From the old French word for knighthood, "chevalerie", the art of being a chevalier (a knight or horseman).
This was originally a system by which mounted warriors were to act, but while service to their people is touched upon the general goal of medieval knights was not saving many a damsel in distress, devotion to God, or enforcing justice; most knights defined chivalry as warfare and obtaining fame and fortune in the name of their king(s) and without any display of cowardice in battle. In a sense, it's hardly different from joining the military for the benefits that it offers, including the money that pours in from the business of war. Chivalry was basically a boy's culture: fighting other men, riding horses, power and profit and the ability to exploit that power.

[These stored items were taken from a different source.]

-- ==== Sys2Proof/Syntax.lean ====
section
/-! DEFINITION. Syntax.lean: the instruction set, one constructor per row of spec/opcode_table.json (spec/30_encoding.md
R131, R136): first the rows with an operand field, then the rows without one, each in the table's order. A field is an
operand field of the encoding, unscaled. -/

namespace Sys2Proof

/-- An immediate operand as it was fetched: one byte, or two (30_encoding.md R132, R133). -/
inductive Imm where
  /-- an 8-bit immediate -/
  | byte (v : Byte)
  /-- a 16-bit immediate -/
  | word (v : Word)
  deriving DecidableEq, Repr

/-- The value of an immediate. It is never sign-extended (30_encoding.md R133). -/
def Imm.value : Imm → Word
  | .byte v => v.setWidth 16
  | .word v => v

/-- An instruction. -/
inductive Instr where
  /-- 00: BRK #k -/
  | brk (k : Byte)
  /-- 01: ORA (d,X) -/
  | oraDpXInd (d : Byte)
  /-- 02: COP #k -/
  | cop (k : Byte)
  /-- 03: ORA d,S -/
  | oraSr (d : Byte)
  /-- 04: TSB d -/
  | tsbDp (d : Byte)
  /-- 05: ORA d -/
  | oraDp (d : Byte)
  /-- 06: ASL d -/
  | aslDp (d : Byte)
  /-- 07: ORA [d] -/
  | oraDpIndL (d : Byte)
  /-- 09: ORA #m -/
  | oraImm (v : Imm)
  /-- 0C: TSB a -/
  | tsbAbs (w : Word)
  /-- 0D: ORA a -/
  | oraAbs (w : Word)
  /-- 0E: ASL a -/
  | aslAbs (w : Word)
  /-- 0F: ORA al -/
  | oraAbsL (l : Addr)
  /-- 10: BPL r -/
  | bpl (r : Byte)
  /-- 11: ORA (d),Y -/
  | oraDpIndY (d : Byte)
  /-- 12: ORA (d) -/
  | oraDpInd (d : Byte)
  /-- 13: ORA (d,S),Y -/
  | oraSrIndY (d : Byte)
  /-- 14: TRB d -/
  | trbDp (d : Byte)
  /-- 15: ORA d,X -/
  | oraDpX (d : Byte)
  /-- 16: ASL d,X -/
  | aslDpX (d : Byte)
  /-- 17: ORA [d],Y -/
  | oraDpIndLY (d : Byte)
  /-- 19: ORA a,Y -/
  | oraAbsY (w : Word)
  /-- 1C: TRB a -/
  | trbAbs (w : Word)
  /-- 1D: ORA a,X -/
  | oraAbsX (w : Word)
  /-- 1E: ASL a,X -/
  | aslAbsX (w : Word)
  /-- 1F: ORA al,X -/
  | oraAbsLX (l : Addr)
  /-- 20: JSR a -/
  | jsrAbs (w : Word)
  /-- 21: AND (d,X) -/
  | andDpXInd (d : Byte)
  /-- 22: JSL al -/
  | jsl (l : Addr)
  /-- 23: AND d,S -/
  | andSr (d : Byte)
  /-- 24: BIT d -/
  | bitDp (d : Byte)
  /-- 25: AND d -/
  | andDp (d : Byte)
  /-- 26: ROL d -/
  | rolDp (d : Byte)
  /-- 27: AND [d] -/
  | andDpIndL (d : Byte)
  /-- 29: AND #m -/
  | andImm (v : Imm)
  /-- 2C: BIT a -/
  | bitAbs (w : Word)
  /-- 2D: AND a -/
  | andAbs (w : Word)
  /-- 2E: ROL a -/
  | rolAbs (w : Word)
  /-- 2F: AND al -/
  | andAbsL (l : Addr)
  /-- 30: BMI r -/
  | bmi (r : Byte)
  /-- 31: AND (d),Y -/
  | andDpIndY (d : Byte)
  /-- 32: AND (d) -/
  | andDpInd (d : Byte)
  /-- 33: AND (d,S),Y -/
  | andSrIndY (d : Byte)
  /-- 34: BIT d,X -/
  | bitDpX (d : Byte)
  /-- 35: AND d,X -/
  | andDpX (d : Byte)
  /-- 36: ROL d,X -/
  | rolDpX (d : Byte)
  /-- 37: AND [d],Y -/
  | andDpIndLY (d : Byte)
  /-- 39: AND a,Y -/
  | andAbsY (w : Word)
  /-- 3C: BIT a,X -/
  | bitAbsX (w : Word)
  /-- 3D: AND a,X -/
  | andAbsX (w : Word)
  /-- 3E: ROL a,X -/
  | rolAbsX (w : Word)
  /-- 3F: AND al,X -/
  | andAbsLX (l : Addr)
  /-- 41: EOR (d,X) -/
  | eorDpXInd (d : Byte)
  /-- 42: WDM #k -/
  | wdm (k : Byte)
  /-- 43: EOR d,S -/
  | eorSr (d : Byte)
  /-- 44: MVP xyc -/
  | mvp (dst : Byte) (src : Byte)
  /-- 45: EOR d -/
  | eorDp (d : Byte)
  /-- 46: LSR d -/
  | lsrDp (d : Byte)
  /-- 47: EOR [d] -/
  | eorDpIndL (d : Byte)
  /-- 49: EOR #m -/
  | eorImm (v : Imm)
  /-- 4C: JMP a -/
  | jmpAbs (w : Word)
  /-- 4D: EOR a -/
  | eorAbs (w : Word)
  /-- 4E: LSR a -/
  | lsrAbs (w : Word)
  /-- 4F: EOR al -/
  | eorAbsL (l : Addr)
  /-- 50: BVC r -/
  | bvc (r : Byte)
  /-- 51: EOR (d),Y -/
  | eorDpIndY (d : Byte)
  /-- 52: EOR (d) -/
  | eorDpInd (d : Byte)
  /-- 53: EOR (d,S),Y -/
  | eorSrIndY (d : Byte)
  /-- 54: MVN xyc -/
  | mvn (dst : Byte) (src : Byte)
  /-- 55: EOR d,X -/
  | eorDpX (d : Byte)
  /-- 56: LSR d,X -/
  | lsrDpX (d : Byte)
  /-- 57: EOR [d],Y -/
  | eorDpIndLY (d : Byte)
  /-- 59: EOR a,Y -/
  | eorAbsY (w : Word)
  /-- 5C: JML al -/
  | jmlLong (l : Addr)
  /-- 5D: EOR a,X -/
  | eorAbsX (w : Word)
  /-- 5E: LSR a,X -/
  | lsrAbsX (w : Word)
  /-- 5F: EOR al,X -/
  | eorAbsLX (l : Addr)
  /-- 61: ADC (d,X) -/
  | adcDpXInd (d : Byte)
  /-- 62: PER rl -/
  | per (r : Word)
  /-- 63: ADC d,S -/
  | adcSr (d : Byte)
  /-- 64: STZ d -/
  | stzDp (d : Byte)
  /-- 65: ADC d -/
  | adcDp (d : Byte)
  /-- 66: ROR d -/
  | rorDp (d : Byte)
  /-- 67: ADC [d] -/
  | adcDpIndL (d : Byte)
  /-- 69: ADC #m -/
  | adcImm (v : Imm)
  /-- 6C: JMP (a) -/
  | jmpInd (p : Word)
  /-- 6D: ADC a -/
  | adcAbs (w : Word)
  /-- 6E: ROR a -/
  | rorAbs (w : Word)
  /-- 6F: ADC al -/
  | adcAbsL (l : Addr)
  /-- 70: BVS r -/
  | bvs (r : Byte)
  /-- 71: ADC (d),Y -/
  | adcDpIndY (d : Byte)
  /-- 72: ADC (d) -/
  | adcDpInd (d : Byte)
  /-- 73: ADC (d,S),Y -/
  | adcSrIndY (d : Byte)
  /-- 74: STZ d,X -/
  | stzDpX (d : Byte)
  /-- 75: ADC d,X -/
  | adcDpX (d : Byte)
  /-- 76: ROR d,X -/
  | rorDpX (d : Byte)
  /-- 77: ADC [d],Y -/
  | adcDpIndLY (d : Byte)
  /-- 79: ADC a,Y -/
  | adcAbsY (w : Word)
  /-- 7C: JMP (a,X) -/
  | jmpXInd (p : Word)
  /-- 7D: ADC a,X -/
  | adcAbsX (w : Word)
  /-- 7E: ROR a,X -/
  | rorAbsX (w : Word)
  /-- 7F: ADC al,X -/
  | adcAbsLX (l : Addr)
  /-- 80: BRA r -/
  | bra (r : Byte)
  /-- 81: STA (d,X) -/
  | staDpXInd (d : Byte)
  /-- 82: BRL rl -/
  | brl (r : Word)
  /-- 83: STA d,S -/
  | staSr (d : Byte)
  /-- 84: STY d -/
  | styDp (d : Byte)
  /-- 85: STA d -/
  | staDp (d : Byte)
  /-- 86: STX d -/
  | stxDp (d : Byte)
  /-- 87: STA [d] -/
  | staDpIndL (d : Byte)
  /-- 89: BIT #m -/
  | bitImm (v : Imm)
  /-- 8C: STY a -/
  | styAbs (w : Word)
  /-- 8D: STA a -/
  | staAbs (w : Word)
  /-- 8E: STX a -/
  | stxAbs (w : Word)
  /-- 8F: STA al -/
  | staAbsL (l : Addr)
  /-- 90: BCC r -/
  | bcc (r : Byte)
  /-- 91: STA (d),Y -/
  | staDpIndY (d : Byte)
  /-- 92: STA (d) -/
  | staDpInd (d : Byte)
  /-- 93: STA (d,S),Y -/
  | staSrIndY (d : Byte)
  /-- 94: STY d,X -/
  | styDpX (d : Byte)
  /-- 95: STA d,X -/
  | staDpX (d : Byte)
  /-- 96: STX d,Y -/
  | stxDpY (d : Byte)
  /-- 97: STA [d],Y -/
  | staDpIndLY (d : Byte)
  /-- 99: STA a,Y -/
  | staAbsY (w : Word)
  /-- 9C: STZ a -/
  | stzAbs (w : Word)
  /-- 9D: STA a,X -/
  | staAbsX (w : Word)
  /-- 9E: STZ a,X -/
  | stzAbsX (w : Word)
  /-- 9F: STA al,X -/
  | staAbsLX (l : Addr)
  /-- A0: LDY #x -/
  | ldyImm (v : Imm)
  /-- A1: LDA (d,X) -/
  | ldaDpXInd (d : Byte)
  /-- A2: LDX #x -/
  | ldxImm (v : Imm)
  /-- A3: LDA d,S -/
  | ldaSr (d : Byte)
  /-- A4: LDY d -/
  | ldyDp (d : Byte)
  /-- A5: LDA d -/
  | ldaDp (d : Byte)
  /-- A6: LDX d -/
  | ldxDp (d : Byte)
  /-- A7: LDA [d] -/
  | ldaDpIndL (d : Byte)
  /-- A9: LDA #m -/
  | ldaImm (v : Imm)
  /-- AC: LDY a -/
  | ldyAbs (w : Word)
  /-- AD: LDA a -/
  | ldaAbs (w : Word)
  /-- AE: LDX a -/
  | ldxAbs (w : Word)
  /-- AF: LDA al -/
  | ldaAbsL (l : Addr)
  /-- B0: BCS r -/
  | bcs (r : Byte)
  /-- B1: LDA (d),Y -/
  | ldaDpIndY (d : Byte)
  /-- B2: LDA (d) -/
  | ldaDpInd (d : Byte)
  /-- B3: LDA (d,S),Y -/
  | ldaSrIndY (d : Byte)
  /-- B4: LDY d,X -/
  | ldyDpX (d : Byte)
  /-- B5: LDA d,X -/
  | ldaDpX (d : Byte)
  /-- B6: LDX d,Y -/
  | ldxDpY (d : Byte)
  /-- B7: LDA [d],Y -/
  | ldaDpIndLY (d : Byte)
  /-- B9: LDA a,Y -/
  | ldaAbsY (w : Word)
  /-- BC: LDY a,X -/
  | ldyAbsX (w : Word)
  /-- BD: LDA a,X -/
  | ldaAbsX (w : Word)
  /-- BE: LDX a,Y -/
  | ldxAbsY (w : Word)
  /-- BF: LDA al,X -/
  | ldaAbsLX (l : Addr)
  /-- C0: CPY #x -/
  | cpyImm (v : Imm)
  /-- C1: CMP (d,X) -/
  | cmpDpXInd (d : Byte)
  /-- C2: REP #k -/
  | rep (k : Byte)
  /-- C3: CMP d,S -/
  | cmpSr (d : Byte)
  /-- C4: CPY d -/
  | cpyDp (d : Byte)
  /-- C5: CMP d -/
  | cmpDp (d : Byte)
  /-- C6: DEC d -/
  | decDp (d : Byte)
  /-- C7: CMP [d] -/
  | cmpDpIndL (d : Byte)
  /-- C9: CMP #m -/
  | cmpImm (v : Imm)
  /-- CC: CPY a -/
  | cpyAbs (w : Word)
  /-- CD: CMP a -/
  | cmpAbs (w : Word)
  /-- CE: DEC a -/
  | decAbs (w : Word)
  /-- CF: CMP al -/
  | cmpAbsL (l : Addr)
  /-- D0: BNE r -/
  | bne (r : Byte)
  /-- D1: CMP (d),Y -/
  | cmpDpIndY (d : Byte)
  /-- D2: CMP (d) -/
  | cmpDpInd (d : Byte)
  /-- D3: CMP (d,S),Y -/
  | cmpSrIndY (d : Byte)
  /-- D4: PEI d -/
  | pei (d : Byte)
  /-- D5: CMP d,X -/
  | cmpDpX (d : Byte)
  /-- D6: DEC d,X -/
  | decDpX (d : Byte)
  /-- D7: CMP [d],Y -/
  | cmpDpIndLY (d : Byte)
  /-- D9: CMP a,Y -/
  | cmpAbsY (w : Word)
  /-- DC: JML [a] -/
  | jmlInd (p : Word)
  /-- DD: CMP a,X -/
  | cmpAbsX (w : Word)
  /-- DE: DEC a,X -/
  | decAbsX (w : Word)
  /-- DF: CMP al,X -/
  | cmpAbsLX (l : Addr)
  /-- E0: CPX #x -/
  | cpxImm (v : Imm)
  /-- E1: SBC (d,X) -/
  | sbcDpXInd (d : Byte)
  /-- E2: SEP #k -/
  | sep (k : Byte)
  /-- E3: SBC d,S -/
  | sbcSr (d : Byte)
  /-- E4: CPX d -/
  | cpxDp (d : Byte)
  /-- E5: SBC d -/
  | sbcDp (d : Byte)
  /-- E6: INC d -/
  | incDp (d : Byte)
  /-- E7: SBC [d] -/
  | sbcDpIndL (d : Byte)
  /-- E9: SBC #m -/
  | sbcImm (v : Imm)
  /-- EC: CPX a -/
  | cpxAbs (w : Word)
  /-- ED: SBC a -/
  | sbcAbs (w : Word)
  /-- EE: INC a -/
  | incAbs (w : Word)
  /-- EF: SBC al -/
  | sbcAbsL (l : Addr)
  /-- F0: BEQ r -/
  | beq (r : Byte)
  /-- F1: SBC (d),Y -/
  | sbcDpIndY (d : Byte)
  /-- F2: SBC (d) -/
  | sbcDpInd (d : Byte)
  /-- F3: SBC (d,S),Y -/
  | sbcSrIndY (d : Byte)
  /-- F4: PEA #16 -/
  | pea (w : Word)
  /-- F5: SBC d,X -/
  | sbcDpX (d : Byte)
  /-- F6: INC d,X -/
  | incDpX (d : Byte)
  /-- F7: SBC [d],Y -/
  | sbcDpIndLY (d : Byte)
  /-- F9: SBC a,Y -/
  | sbcAbsY (w : Word)
  /-- FC: JSR (a,X) -/
  | jsrXInd (p : Word)
  /-- FD: SBC a,X -/
  | sbcAbsX (w : Word)
  /-- FE: INC a,X -/
  | incAbsX (w : Word)
  /-- FF: SBC al,X -/
  | sbcAbsLX (l : Addr)
  /-- 08: PHP -/
  | php
  /-- 0A: ASL A -/
  | aslAcc
  /-- 0B: PHD -/
  | phd
  /-- 18: CLC -/
  | clc
  /-- 1A: INC A -/
  | incAcc
  /-- 1B: TCS -/
  | tcs
  /-- 28: PLP -/
  | plp
  /-- 2A: ROL A -/
  | rolAcc
  /-- 2B: PLD -/
  | pld
  /-- 38: SEC -/
  | sec
  /-- 3A: DEC A -/
  | decAcc
  /-- 3B: TSC -/
  | tsc
  /-- 40: RTI -/
  | rti
  /-- 48: PHA -/
  | pha
  /-- 4A: LSR A -/
  | lsrAcc
  /-- 4B: PHK -/
  | phk
  /-- 58: CLI -/
  | cli
  /-- 5A: PHY -/
  | phy
  /-- 5B: TCD -/
  | tcd
  /-- 60: RTS -/
  | rts
  /-- 68: PLA -/
  | pla
  /-- 6A: ROR A -/
  | rorAcc
  /-- 6B: RTL -/
  | rtl
  /-- 78: SEI -/
  | sei
  /-- 7A: PLY -/
  | ply
  /-- 7B: TDC -/
  | tdc
  /-- 88: DEY -/
  | dey
  /-- 8A: TXA -/
  | txa
  /-- 8B: PHB -/
  | phb
  /-- 98: TYA -/
  | tya
  /-- 9A: TXS -/
  | txs
  /-- 9B: TXY -/
  | txy
  /-- A8: TAY -/
  | tay
  /-- AA: TAX -/
  | tax
  /-- AB: PLB -/
  | plb
  /-- B8: CLV -/
  | clv
  /-- BA: TSX -/
  | tsx
  /-- BB: TYX -/
  | tyx
  /-- C8: INY -/
  | iny
  /-- CA: DEX -/
  | dex
  /-- CB: WAI -/
  | wai
  /-- D8: CLD -/
  | cld
  /-- DA: PHX -/
  | phx
  /-- DB: STP -/
  | stp
  /-- E8: INX -/
  | inx
  /-- EA: NOP -/
  | nop
  /-- EB: XBA -/
  | xba
  /-- F8: SED -/
  | sed
  /-- FA: PLX -/
  | plx
  /-- FB: XCE -/
  | xce
  deriving DecidableEq, Repr

end Sys2Proof
end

The modern notion of chivalry as courtesy to women has tenuous links to chivalry as it was originally conceived. Perhaps courtly love (coined in 1883 to describe the worship of a married noblewoman by a lowly troubadour or knight and his vow to do great deeds in her honor) influenced this notion, but courtly love is, for all intents and purposes, adultery (very dangerous to both participants) and to what extent that courtly love was ever practiced remains unknown.
Chivalry, for the most part, was the opposite of the Geneva Convention; it was all about making a profit on war. The image of an honorable knight saving a fair maiden from a dragon is not much more than sheer fantasy, and most of it seems to stem from the Victorian era; the Victorians, in the midst of the Industrial Revolution, looked at the Middle Ages through rose colored glasses as an idyllic place of pre-industrial innocence, projecting their own ideals of men and women onto the knight and the damsel in distress. A real knight in shining armor was actually more like a trained assassin and the local rapist rolled into one and the damsel in distress, a helpless shrinking violet, never really existed.